Projects

Find information about my current and past projects below.
Where applicable, collaborators leading those projects are highlighted.
My peer-reviewed and preprint publications can be found on Google Scholar.
All my project reports and presentations are hosted at figshare.

Ongoing

Shape/texture bias in brains and machines

With: Zejin Lu, Tim Kietzmann, Radoslaw Cichy
Summary: Building off Geirhos et al. 2018, where CNNs were shown to be texture-biased as compared to humans, we redefine the shape bias metric and assess the influence of recurrent processing and developmental trajectories on the shape bias in RNNs and humans.

Multi-area readouts in brains and machines

With: Johannes Singer, Tim Kietzmann
Summary: Given observations in Birman & Gardner 2019 and Yeh et al. 2023, we study if readout from multiple areas, in the human visual cortex and ANNs, is useful in performing classification tasks.

Perception of rare inverted letters among upright ones

With: Jochem Koopmans, Genevieve Quek, Marius Peelen
Summary: In a Sperling-like task where the letters are mostly upright, there is a general tendency to report occasionally-present and absent inverted letters as upright to the same extent. Previously reported expectation-driven illusions might be post-perceptual.
Comments: Jochem's masters thesis. Paper in prep.
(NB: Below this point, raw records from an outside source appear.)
/-- R308, R314, R316-R318, Tables 12.4 and 12.5: bad lanes, width changes, lanes that are clean again, and module flags.
Choices of the model: log entries 24, 169. -/
def Obligations.LinkWidths : Prop :=
  ∀ (l : Fin 24) (s : State),
    let k := getLink s.blk l
    let own := formWidth (laneMask k laneReady) k.maxWidth
    let live := k.state = .up ∨ k.state = .changing
    (∀ i : Fin 4, let x := tabGet {} k.lanes i
      let recent := (x.bad.filter fun t => decide (nowNs s.blk < t + 60 * nsPerSec)) ++ [nowNs s.blk]
      let good := laneMask { k with lanes := tabPut k.lanes i { x with isBad := true } } laneReady
      let w := (formWidth good k.maxWidth).1
      (x.inUse = false ∨ k.state = .down ∨ k.state = .training ∨ k.state = .failed → Answers (.laneBad l i) s fun b => tabGet {} (getLink b l).lanes i =
        { x with bad := recent, isBad := true, clean := false, cleanFrom := nowNs s.blk, quarantined := x.quarantined || decide (3 ≤ recent.length) } ∧
        (3 ≤ recent.length → x.quarantined = false → leafBit b (lkLeaf l) 2 = true)) ∧
      (x.inUse = true → live → w ≠ 0 → Answers (.laneBad l i) s fun b => (getLink b l).state = .changing ∧
        (getLink b l).widthReqSent = some (w, good) ∧ Sent s.blk b (ownLcs s.blk l (.widthReq (BitVec.ofNat 3 w) good))) ∧
      (x.inUse = true → live → w = 0 → Answers (.laneBad l i) s fun b => (getLink b l).state = .training ∧
        leafBit b (lkLeaf l) 5 = true) ∧
      (x.selftest = true → x.inUse = false → x.quarantined = false → x.cleanFrom + 10 * nsPerSec ≤ nowNs s.blk →
        let k1 := { k with lanes := tabPut k.lanes i { x with clean := true, isBad := false, lock := true, moduleFlag := false } }
        let wide := formWidth (laneMask k1 laneReady) k.maxWidth
        Answers (.laneSelftestClean l i) s fun b => (getLink b l).lanes = k1.lanes ∧
          (k.leader = true → k.state = .up → k.width < wide.1 →
            (getLink b l).widenTo = some (wide.2, nowNs s.blk + 1000000) ∧
            b.out = s.blk.out ++ [ownLcs s.blk l (.widthGo wide.2 true ((nowNs s.blk + 1000000) % 2 ^ 48))]) ∧
          (k.leader = false → k.state = .up → k.width < wide.1 →
            b.out = s.blk.out ++ [ownLcs s.blk l (.widthReq (BitVec.ofNat 3 wide.1) (laneMask k1 laneReady))]) ∧
          (k.state ≠ .up ∨ wide.1 ≤ k.width → b.out = s.blk.out)) ∧
      (x.selftest = false ∨ x.inUse = true ∨ x.quarantined = true ∨ nowNs s.blk < x.cleanFrom + 10 * nsPerSec →
        Answers (.laneSelftestClean l i) s fun b => b = s.blk)) ∧
    (∀ (h : LcsHdr) (width : BitVec 3) (good : BitVec 4),
      let set := Lcs.widthReq width good
      let mine := k.widthReqSent.getD (own.1, laneMask k laneReady)
      let got := formWidth (mine.2 &&& good) (min mine.1 width.toNat)
      let same := got.1 = k.width ∧ got.2 = laneMask k (·.inUse) ∧ k.widthReqSent = none
      (lcsFresh s.blk l h set = false → Answers (.widthReq l h width good) s fun b => b = s.blk) ∧
      (lcsFresh s.blk l h set = true → live → k.leader = true →
        (got.1 = 0 → Answers (.widthReq l h width good) s fun b => (getLink b l).state = .training ∧
          leafBit b (lkLeaf l) 5 = true) ∧
        (got.1 ≠ 0 → got.1 ≤ k.width → ¬same → Answers (.widthReq l h width good) s fun b => (getLink b l).state = .up ∧
          (getLink b l).width = maskWidth got.2 ∧ (getLink b l).widthReqSent = none ∧
          (maskWidth got.2 < k.width → leafBit b (lkLeaf l) 1 = true) ∧
          Sent s.blk b (ownLcs s.blk l (.widthGo got.2 false ((k.txUnacked.head?).getD k.txFseq).toNat))) ∧
        (got.1 ≠ 0 → same → Answers (.widthReq l h width good) s fun b => b = lcsTaken s.blk l h set) ∧
        (k.width < got.1 → Answers (.widthReq l h width good) s fun b =>
          (getLink b l).widenTo = some (got.2, nowNs s.blk + 1000000) ∧
          b.out = s.blk.out ++ [ownLcs s.blk l (.widthGo got.2 true ((nowNs s.blk + 1000000) % 2 ^ 48))])) ∧
      (lcsFresh s.blk l h set = true → live → k.leader = false →
        (k.widthReqSent = none → own.1 ≠ 0 → Answers (.widthReq l h width good) s fun b =>
          (getLink b l).state = .changing ∧
          b.out = s.blk.out ++ [ownLcs s.blk l (.widthReq (BitVec.ofNat 3 own.1) (laneMask k laneReady))]) ∧
        (k.widthReqSent ≠ none → Answers (.widthReq l h width good) s fun b => b = lcsTaken s.blk l h set))) ∧
    (∀ (h : LcsHdr) (lanes : BitVec 4) (go : Nat) (atTime : Bool),
      let set := Lcs.widthGo lanes atTime go
      (lcsFresh s.blk l h set = false → Answers (.widthGo l h lanes atTime go) s fun b => b = s.blk) ∧
      (lcsFresh s.blk l h set = true → live → lanes ≠ 0 →
        (k.leader = false → atTime = false → Answers (.widthGo l h lanes atTime go) s fun b => (getLink b l).state = .up ∧
          (getLink b l).width = maskWidth lanes ∧ (getLink b l).widthReqSent = none) ∧
        (k.leader = false → atTime = true → Answers (.widthGo l h lanes atTime go) s fun b =>
          let taken := lcsTaken s.blk l h set
          b = setLink taken l { getLink taken l with widenTo := some (lanes, wrap48 (nowNs s.blk) go) }) ∧
        (k.leader = true → Answers (.widthGo l h lanes atTime go) s fun b => b = lcsTaken s.blk l h set))) ∧
    (∀ lanes t, k.widenTo = some (lanes, t) →
      (t ≤ nowNs s.blk → k.state = .up → Answers (.widenAt l) s fun b => (getLink b l).width = maskWidth lanes ∧
        (getLink b l).widenTo = none ∧ (getLink b l).pausedUntil = nowNs s.blk + 2000) ∧
      (t ≤ nowNs s.blk → k.state ≠ .up → Answers (.widenAt l) s fun b => b = setLink s.blk l { k with widenTo := none }) ∧
      (nowNs s.blk < t → Answers (.widenAt l) s fun b => b = s.blk)) ∧
    (∀ (pf : Fin 4) (lanes : BitVec 4),
      (pf.val = s.blk.ident.adminPf → Answers (.laneReadmitWrite pf l lanes) s fun b => ∀ i, i < 4 →
        tabGet {} (getLink b l).lanes i = (let x := tabGet {} k.lanes i
          if lanes.getLsbD i && x.quarantined then
            { x with quarantined := false, selftest := !x.inUse, clean := false, cleanFrom := nowNs s.blk } else x)) ∧
      (pf.val ≠ s.blk.ident.adminPf → Answers (.laneReadmitWrite pf l lanes) s fun b => b = badSource s.blk pf (lkOff l))) ∧
    (∀ (p : Fin 8) (i : Fin 4), (Answers (.moduleFlag p i false) s fun b =>
        leafBit b (.lkS p) 7 = true ∧ getLink b p = getLink s.blk p) ∧
      ((getLink s.blk p).state = .down → Answers (.moduleFlag p i true) s fun b => leafBit b (.lkS p) 7 = true ∧
        let x := tabGet {} (getLink b p).lanes i
        x.moduleFlag = true ∧ x.lock = false ∧ x.isBad = true))

/-- R319-R322, Tables 12.6 and 12.7: retunes are asked for, named, waited for and begun; LK_BER and the grade of a rail.
Choices of the model: log entry 54. -/
def Obligations.LinkRetunes : Prop :=
  ∀ (l : Fin 24) (s : State),
    let k := getLink s.blk l
    let begun (b : Block) : Prop := (getLink b l).state = .retuning ∧ (getLink b l).slotPending = false ∧
      (getLink b l).slot = none ∧
      tabGet 0 b.obs.counters (portCounter l 13) = tabGet 0 s.blk.obs.counters (portCounter l 13) + 1
    let soon := freeTime s.blk 64 (nowNs s.blk + 1000000)
    (∀ h : LcsHdr, (lcsFresh s.blk l h .retuneReq = false → Answers (.retuneReq l h) s fun b => b = s.blk) ∧
      (lcsFresh s.blk l h .retuneReq = true → k.state = .up ∨ k.state = .changing →
        (k.leader = true → k.slot = none → Answers (.retuneReq l h) s fun b => (getLink b l).slotPending = true ∧
          (getLink b l).slot = some soon ∧ b.out = s.blk.out ++ [ownLcs s.blk l (.retuneGo soon)]) ∧
        (k.leader = true ∧ k.slot ≠ none ∨ k.leader = false ∧ k.retuneReqSent = true →
          Answers (.retuneReq l h) s fun b => b = lcsTaken s.blk l h .retuneReq) ∧
        (k.leader = false → k.retuneReqSent = false → Answers (.retuneReq l h) s fun b => (getLink b l).slotPending = true ∧
          (getLink b l).retuneReqSent = true ∧ (getLink b l).slotReqAt = nowNs s.blk ∧
          b.out = s.blk.out ++ [ownLcs s.blk l .retuneReq])) ∧
      (∀ t, lcsFresh s.blk l h (.retuneGo t) = false → Answers (.retuneGo l h t) s fun b => b = s.blk) ∧
      (∀ t, lcsFresh s.blk l h (.retuneGo t) = true → k.state = .up ∨ k.state = .changing →
        (k.leader = false → Answers (.retuneGo l h t) s fun b =>
          let taken := lcsTaken s.blk l h (.retuneGo t)
          b = setLink taken l { getLink taken l with slotPending := true, slot := some (wrap48 (nowNs s.blk) (t % 2 ^ 48)) }) ∧
        (k.leader = true → Answers (.retuneGo l h t) s fun b => b = lcsTaken s.blk l h (.retuneGo t)))) ∧
    (∀ ber, (k.marginEn = false → Answers (.berWindow l ber) s fun b => b = s.blk) ∧
      (k.marginEn = true → l.val < 8 → (getPort s.blk l).state = .active → (getPort s.blk l).lastUncorr = none →
        Answers (.berWindow l ber) s fun b => (getPort b l).grade = if ber < 1000000 then .good else .marginal) ∧
      (k.marginEn = true → 8 ≤ l.val → k.state = .up →
        (ber < k.marginBer → Answers (.berWindow l ber) s fun b => b = setLink s.blk l { k with ber := min ber (2 ^ 32 - 1) }) ∧
        (k.marginBer ≤ ber → k.urgentBer ≤ ber → Answers (.berWindow l ber) s fun b =>
          begun b ∧ leafBit b (lkLeaf l) 4 = true ∧ Sent s.blk b (ownLcs s.blk l .retuneReq)) ∧
        (k.marginBer ≤ ber → ber < k.urgentBer → k.slotPending = false → slotAtOnce s.blk l = false →
          Answers (.berWindow l ber) s fun b => leafBit b (lkLeaf l) 3 = true ∧ (getLink b l).state = .up ∧
            (getLink b l).slotPending = true ∧ (getLink b l).slotReqAt = nowNs s.blk))) ∧
    (∀ t, k.slot = some t → k.slotPending = true → k.state = .up →
      (t ≤ nowNs s.blk → Answers (.retrainSlot l) s begun) ∧ (nowNs s.blk < t → Answers (.retrainSlot l) s fun b => b = s.blk)) ∧
    (k.slot = none → k.slotPending = true → k.state = .up → slotAtOnce s.blk l = true → Answers (.retrainSlot l) s begun) ∧
    (k.slotPending = false ∨ k.state ≠ .up ∨ k.slot = none ∧ slotAtOnce s.blk l = false →
      Answers (.retrainSlot l) s fun b => b = s.blk) ∧
    (k.slotPending = true → k.slot = none → k.slotReqAt + k.slotMaxS * nsPerSec ≤ nowNs s.blk →
      Answers (.lkSlotMaxExpiry l) s fun b => (getLink b l).slot = some (nowNs s.blk + 1000000) ∧
        (k.leader = true → b.out = s.blk.out ++ [ownLcs s.blk l (.retuneGo (nowNs s.blk + 1000000))])) ∧
    (∀ pf : Fin 4,
      (pf.val ≠ s.blk.ident.adminPf → Answers (.retune pf l) s fun b => b = badSource s.blk pf (lkOff l)) ∧
      (pf.val = s.blk.ident.adminPf → k.state = .up → k.slotPending = false →
        (slotAtOnce s.blk l = true → Answers (.retune pf l) s fun b => begun b ∧ Sent s.blk b (ownLcs s.blk l .retuneReq)) ∧
        (8 ≤ l.val → slotAtOnce s.blk l = false → Answers (.retune pf l) s fun b => (getLink b l).slotPending = true ∧
          (getLink b l).slotReqAt = nowNs s.blk ∧ b.out = s.blk.out) ∧
        (l.val < 8 → slotAtOnce s.blk l = false → k.leader = true → Answers (.retune pf l) s fun b =>
          (getLink b l).slot = some soon ∧ b.out = s.blk.out ++ [ownLcs s.blk l (.retuneGo soon)]) ∧
        (l.val < 8 → slotAtOnce s.blk l = false → k.leader = false → Answers (.retune pf l) s fun b =>
          (getLink b l).slotPending = true ∧ (getLink b l).retuneReqSent = true ∧
          b.out = s.blk.out ++ [ownLcs s.blk l .retuneReq])))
Flexible rule learning in brains and machines

With: Rowan Sommers, Daniel Anthes, Tim Kietzmann
Summary: Inspired by the Wisconsin Card Sorting Task, we study the priors needed for neural networks to learn object/scene-specific rules continually, and relate their behaviors to human behavior on the same tasks.

Representational drift in macaque visual cortex

With: Daniel Anthes, Tim Kietzmann, Peter König
Summary: Employing tools developed during our investigations into continual learning, we study if representational drift occurs in macaque visual cortex and how that multi-area system deals with changing representations.

Brain reading with a Transformer

With: Victoria Bosch, Tim Kietzmann, et al.
Summary: Using fMRI responses to natural scenes to condition the sentence generation in a Transformer, we study the neural underpinnings of scene semantics (objects and their relationships) encoded in natural language.

2024

Assessing the emergence of an attention schema in object tracking

With: Lotta Piefke, Adrien Doerig, Tim Kietzmann
Summary: In tracking an object through clutter with spatial attention, with RL, an agent learns to create an explicit encoding of the attentional state - an attention schema. This schema is most useful when the attentional state cannot be inferred from the stimulus.
Comments: Preprint, under review

Structured representational drift aids continual learning

With: Daniel Anthes, Tim Kietzmann, Peter König
Summary: In contemporary continual learning, readout misalignment due to learning-induced representational drift poses a big problem. However, constraining this drift to the readout null-space helps networks be both stable and plastic.
Publication: CCN'23 paper
Comments: CCN paper in brief, RDAC Preprint

Task-dependent characteristics of neural multi-object processing

With: Lu-Chun Yeh, Marius Peelen
Summary: The association between the neural processing of multi-object displays and the representations of those objects presented in isolation is task-dependent: same/different judgement relates to earlier, and object search to later stages in MEG/fMRI signals.
Publication: JoN'24 paper
Comments: Tweeprint forthcoming.

Size-dependence of object search templates in natural scenes

With: Surya Gayet, Marius Peelen, et al.
Summary: Object size varies with the location of the object in scenes. During search for an object, in addition to the object's identity, the attentional template contains information its size, entangled with its identity, which is inferred from its location in the scene.
Publication: JEP:HPP'24 paper
Comments: Tweeprint forthcoming.

2023

How does recurrence interact with feedforward processing in RNNs?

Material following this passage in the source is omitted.